Among the lines of the data, copy those that hold "keep".

## Material for this exercise:
-*-

/-- The command falls due in the microsecond that begins in this state. -/
def FallsDue (s : State) (c : Instr) : Prop :=
  match c with
  | .attemptStart => SlotBegins s
  | .listenTimerExpiry => RunsOut s.mc.listen
  | .presenceTimerExpiry => RunsOut s.mc.presence
  | .rejoinTimerExpiry => RunsOut s.mc.rejoin
  | .lastHeardTimerExpiry k => RunsOut s.mc.lastHeard[k]
  | .quarantineTimerExpiry k => RunsOut s.mc.quarantine[k]
  | .recallTimerExpiry k => ∃ m, s.watches[k] = .timing m ∧ m.length ≤ m.run + 1
  | .syncTimerExpiry => RunsOut s.tu.sync
  | .doubtTimerExpiry => RunsOut s.ac.timer
  | .releaseIdleTimerExpiry => RunsOut s.ba.idleTimer
  | .holdoffTimerExpiry => RunsOut s.ba.holdoff
  | .thermalSample reading => reading = Config.sensor s.free ∧ 8000 ≤ s.tm.clock + 1
  | .periodBoundary => s.inUse.period ≤ s.co.counter + 1
  | _ => False

/-! ## What an accepted frame of another station brings -/

/-- An event to be posted: kind, station, amount, cause. -/
abbrev Posted := EventKind × Nat × Nat × Nat

/-- The queue, marks and flags after these posts in order. -/
def Hp.postAll (hp : Hp) (es : List Posted) : Hp := es.foldl (fun hp e => hp.post e.1 e.2.1 e.2.2.1 e.2.2.2) hp

/-- The posts of an application at station `num`, its PHASE event apart: the budget events of R58 and R59 and the membership
events of R74 and R78. -/
def appliedEvents (num sender : Station) (before : Image) (eff : Effect) : List Posted :=
  let own := fun (k : EventKind) (amount cause : Nat) => ((k, num.val, amount, cause) : Posted)
  let when_ := fun (c : Bool) (p : Posted) => if c then [p] else []
  let served := fun (v : Served) =>
    (v.services.filter (fun a => a.station = num)).map (fun a => own .served a.units (if a.removed then 1 else 2))
  match eff with
  | .claimed o =>
    (if sender = num then
      when_ (0 < o.granted) (own .granted o.granted (if o.surplus = 0 then 1 else 2)) ++
        when_ (0 < o.queued) (own .waiting o.queued 0) ++
        when_ (0 < o.refused) (own .surplusRefused o.refused (match o.reason with
          | none => 0
          | some .alreadyWaiting => 1
          | some .debtor => 2
          | some .listNotEmpty => 3
          | some .poolShort => 4))
    else []) ++
      (o.assigned.filter (fun a => a.1 = num)).map
        (fun a => own .recalled a.2 (if before.entries[num].recallDue = 0 then 1 else 2))
  | .released o =>
    when_ (sender = num && 0 < o.released)
      (own .released o.released (if o.before = 0 then 0 else if o.after = 0 then 1 else 2)) ++ served o.served
  | .left state units v => served v ++ when_ (sender ≠ num) (.peerLeft, sender.val, units, entryStateCode state)
  | .freed target units v => served v ++ when_ (target ≠ num) (.peerFreed, target.val, units, 0)
  | .joined requested granted =>
    if sender = num then when_ (granted < requested) (own .floorTrimmed granted requested)
    else [(.peerJoined, sender.val, granted, 0)]
  | .lapsed target kept cause => when_ (target ≠ num) (.peerLapsed, target.val, kept, cause)
  | _ => []

/-- The phase and cause that end what the station was doing, when the application of a foreign frame ends it: founding
abandoned (R67), the own number on another station (R90), the own entry lapsed (R90, R91), divergence (R121, R123). -/
def foreignEnds (s : State) (f : Frame) (tb : Table) : Option (Phase × Cause) :=
  let lapsed : Bool :=
    match (tb.apply f.sender f.body).2 with
    | .lapsed target _ _ => target = s.num
    | _ => false
  let diverged : Bool := f.body.kind ≠ .syncreq ∧ (f.order ≠ tb.n ∨ f.digest ≠ tb.digest) ∧ s.ac.doubt ≠ none ∧
    s.ac.doubt ≠ some f.sender
  match s.mc.phase with
  | .founding => if f.body.kind ≠ .syncreq ∧ f.order ≠ tb.n then some (.syncing, .foundingAbandoned) else none
  | .joining => if diverged then some (.out, .diverged) else none
  | .joined | .leaving =>
    if f.sender = s.num then some (.fault, .duplicateNumber)
    else if lapsed then some (.out, .lapsed)
    else if diverged then some (.out, .diverged)
    else none
  | _ => none

/-- The key of a body: the kind and the target by which OQ merges (R145). -/
def Body.key (b : Body) : FrameKind × Option Nat := (b.kind, b.target)

/-- The block has no part in the request that could still bring it on the line, but for one that has begun (R141, R148). -/
def Request.WithdrawnBy (q : Request) (b : Block) : Prop :=
  q.inTransmission = true ∨ q.requesters.has b = false ∨ q.heldWithdrawals.has b = true

/-- No request of this kind and target holds a part of MC that could still be withdrawn, and MC holds none (R73, R148). -/
def McWithdrew (key : FrameKind × Option Nat) (t : State) : Prop :=
  (∀ b ∈ t.mc.held, b.key ≠ key) ∧
    ∀ q ∈ t.lif.queue, q.body.key = key → q.inTransmission = true ∨ q.requesters.mc = false

/-- The head has left OQ with the end of its frame, behind which `rest` stood (R133, R142, R143): the rotation goes on from
there, no request left or made since has begun, and where no phase was left but for JOINED the requests that no application
withdraws keep their order. -/
structure HeadEnded (rest : List Request) (s t : State) : Prop where
  line : t.lif.line = .slots 0
  begun : ∀ q ∈ t.lif.queue, q.inTransmission = false ∧ q.attempts = 0
  order : t.mc.phase = s.mc.phase ∨ t.mc.phase = .joined →
    ((rest.filter (fun q => q.body.kind ∈ ([.join, .leave, .syncreq, .claim, .release] : List FrameKind))).map
      (·.body)).Sublist (t.lif.queue.map (·.body))

/-- What the other blocks end on leaving JOINED for LEAVING (R57, R84, R104, R174): each part of a request not begun is
withdrawn, or held withdrawn in the first sender byte (R141): MC's LAPSE and FREE, the LAPSE of a watch in REQUESTED, BA's CLAIM
and RELEASE, TU's piece; BA's sides are NONE but for such a request or one in transmission, what was held is dropped, and
the requests they have no part in keep their order (R149). -/
structure PartsWithdrawn (s t : State) : Prop where
  mc : ∀ k : Station, ∀ q ∈ t.lif.queue,
    q.body.key = (.lapse, some k.val) ∨ q.body.key = (.free, some k.val) → q.WithdrawnBy .mc
  held : ∀ b ∈ t.mc.held, b.kind ≠ .lapse ∧ b.kind ≠ .free
  ca : ∀ k : Station, s.watches[k] = .requested → ∀ q ∈ t.lif.queue, q.body.key = (.lapse, some k.val) → q.WithdrawnBy .ca
  watches : ∀ k : Station, t.watches[k] = .idle
  claim : s.ba.claim = .queued → ∀ q ∈ t.lif.queue, q.body.kind = .claim → q.WithdrawnBy .ba
  release : s.ba.release = .queued → ∀ q ∈ t.lif.queue, q.body.kind = .release → q.WithdrawnBy .ba
  claimSide : t.ba.claim = .none ∨ ((s.ba.claim = .queued ∨ s.ba.claim = .sending) ∧ t.ba.claim = s.ba.claim ∧
    ∃ q ∈ t.lif.queue, q.body.kind = .claim ∧ q.requesters.ba = true)
  releaseSide : t.ba.release = .none ∨ ((s.ba.release = .queued ∨ s.ba.release = .sending) ∧
    t.ba.release = s.ba.release ∧ ∃ q ∈ t.lif.queue, q.body.kind = .release ∧ q.requesters.ba = true)
  tu : s.tu.snapshot.isSome = true → t.tu.pieceHeld = false ∧
    ∀ q ∈ t.lif.queue, q.body.kind = .snapshot → q.WithdrawnBy .tu
  order : ((s.lif.queue.filter (fun q =>
    q.inTransmission || q.body.kind ∉ ([.lapse, .free, .claim, .release, .snapshot] : List FrameKind))).map
      (·.body)).Sublist (t.lif.queue.map (·.body))

/-- The peer timers in JOINED after a frame of `sender` took the image from `before` to `after` (R79, R81 to R83): a
last-heard timer for each PRESENT peer and a quarantine timer for each LAPSED one, started where the peer has become so, the sender's
last-heard timer started again; and MC has withdrawn its LAPSE and FREE that the frame makes needless. -/
def PeersFollow (sender : Station) (before after : Image) (s t : State) : Prop :=
  ∀ k : Station,
    t.mc.lastHeard[k] = (if k = s.num ∨ after.entries[k].state ≠ .present then none
      else if sender = k ∨ before.entries[k].state ≠ .present then startMs (4 * s.inUse.tPresence)
      else s.mc.lastHeard[k]) ∧
    t.mc.quarantine[k] = (if k = s.num ∨ after.entries[k].state ≠ .lapsed then none
      else if before.entries[k].state ≠ .lapsed then startMs s.inUse.tQuar
      else s.mc.quarantine[k]) ∧
    (sender = k ∨ (before.entries[k].state = .present ∧ after.entries[k].state ≠ .present) →
      McWithdrew (.lapse, some k.val) t) ∧
    (before.entries[k].state = .lapsed → after.entries[k].state ≠ .lapsed → McWithdrew (.free, some k.val) t)

/-- An entry is a PRESENT debtor (R8). -/
def owes (e : Entry) : Bool := e.state = .present ∧ 0 < e.recallDue

/-- A watch of a peer in JOINED after a frame took its entry from `before` to `after` (R48 to R50, R53, R54); `sent` says
whether the frame was this station's own LAPSE of the entry. -/
def watchAfter (s : State) (sent : Bool) (before after : Entry) (w : Watch) : Watch :=
  match w with
  | .sending => if sent then .idle else .sending
  | .idle =>
    if owes after = true ∧ before.recallDue = 0 then .timing { length := s.inUse.tRecall * 1000, run := 0 } else .idle
  | w => if owes after then w else .idle

/-- The watches in JOINED after a frame took the image from `before` to `after`; the own entry is not watched (R47). A watch
that stays HELD may have made its request again at a shrink of OQ (R51), if its block was marked as waiting (R147); one that
ended in REQUESTED has withdrawn its part of the LAPSE (R53). -/
def WatchesFollow (sent : Station → Bool) (before after : Image) (s t : State) : Prop :=
  t.watches[s.num] = .idle ∧
    ∀ k : Station, k ≠ s.num →
      let w := watchAfter s (sent k) before.entries[k] after.entries[k] s.watches[k]
      (w ≠ .held ∨ s.lif.waiting.ca = false → t.watches[k] = w) ∧
      (w = .held → t.watches[k] = .held ∨ t.watches[k] = .requested ∨ t.watches[k] = .sending) ∧
      (s.watches[k] = .requested → w = .idle →
        ∀ q ∈ t.lif.queue, q.body.key = (.lapse, some k.val) → q.inTransmission = true ∨ q.requesters.ca = false)

/-! ## Effects that several commands share -/

/-- The applied and staged levels of all four channels are 0 (R188). -/
def State.LevelsAtZero (t : State) : Prop := ∀ c : Channel, t.co.channels[c].applied = 0 ∧ t.co.channels[c].staged = 0

/-- No timer of MC, no watch, no doubt, no transfer, no stop pending, no table (R16, R91, R94). -/
structure State.AtRest (t : State) : Prop where
  table : t.table = none
  listen : t.mc.listen = none
  presence : t.mc.presence = none
  lastHeard : ∀ k : Station, t.mc.lastHeard[k] = none
  quarantine : ∀ k : Station, t.mc.quarantine[k] = none
  watches : ∀ k : Station, t.watches[k] = .idle
  pendingStop : t.mc.pendingStop = none
  doubt : t.ac.doubt = none ∧ t.ac.timer = none
  transfer : t.tu.joiner = .idle ∧ t.tu.sync = none ∧ t.tu.catchUp = [] ∧ t.tu.pieces = [] ∧ t.tu.snapshot = none
  budget : t.ba.cap = 0 ∧ t.ba.idleTimer = none ∧ t.ba.idleMark = false ∧ t.ba.holdoff = none

/-- A request that an entry discards while its attempt is on the line: one not begun goes if its start is lost (R137, R144,
R149; log 16). -/
def discarded (r : Request) : Request :=
  { r with heldWithdrawals := if r.inTransmission then r.heldWithdrawals else r.requesters }

/-- The station has gone from `s` OUT (R63, R91, R92, R93, R139): PHASE posted, levels at zero, all work ended, the
discarded table's N and digest kept; OQ holds a LEAVE that no lost start takes, when a table was held and the cause is not
LAPSED, and at most the head it had, which stays when it was in transmission; the LEAVE's end is awaited, or the rejoin timer
started at once. -/
structure WentOut (c : Cause) (s t : State) : Prop where
  phase : t.mc.phase = .out ∧ t.mc.cause = c
  event : t.hp = s.hp.post .phase s.num.val 7 (causeCode c)
  levels : t.LevelsAtZero
  rest : t.AtRest
  kept : ∀ tb, s.table = some tb → t.lif.kept = some (tb.n, tb.digest)
  leave : s.table.isSome = true → c ≠ .lapsed → t.mc.awaitLeave = true ∧ t.mc.rejoin = none ∧
    ∃ q ∈ t.lif.queue, q.body.kind = .leave ∧ q.requesters.mc = true ∧ q.heldWithdrawals.mc = false
  alone : s.table = none ∨ c = .lapsed → t.mc.awaitLeave = false ∧ t.mc.rejoin = startMs (2 * s.inUse.tPresence)
  queue : ∀ r ∈ t.lif.queue, r.body.kind = .leave ∨ (s.lif.queue.head?.map discarded) = some r
  carried : ∀ q, s.lif.queue.head? = some q → q.inTransmission = true → t.lif.queue.head?.map (·.body) = some q.body
  selfObjection : t.lif.selfObjection = 0
  lineFaultOut : t.lif.lineFaultOut = if c = .lineFault then min 3 (s.lif.lineFaultOut + 1) else s.lif.lineFaultOut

-*-

## Reply to the exercise:
withdraws keep their order. -/
the requests they have no part in keep their order (R149). -/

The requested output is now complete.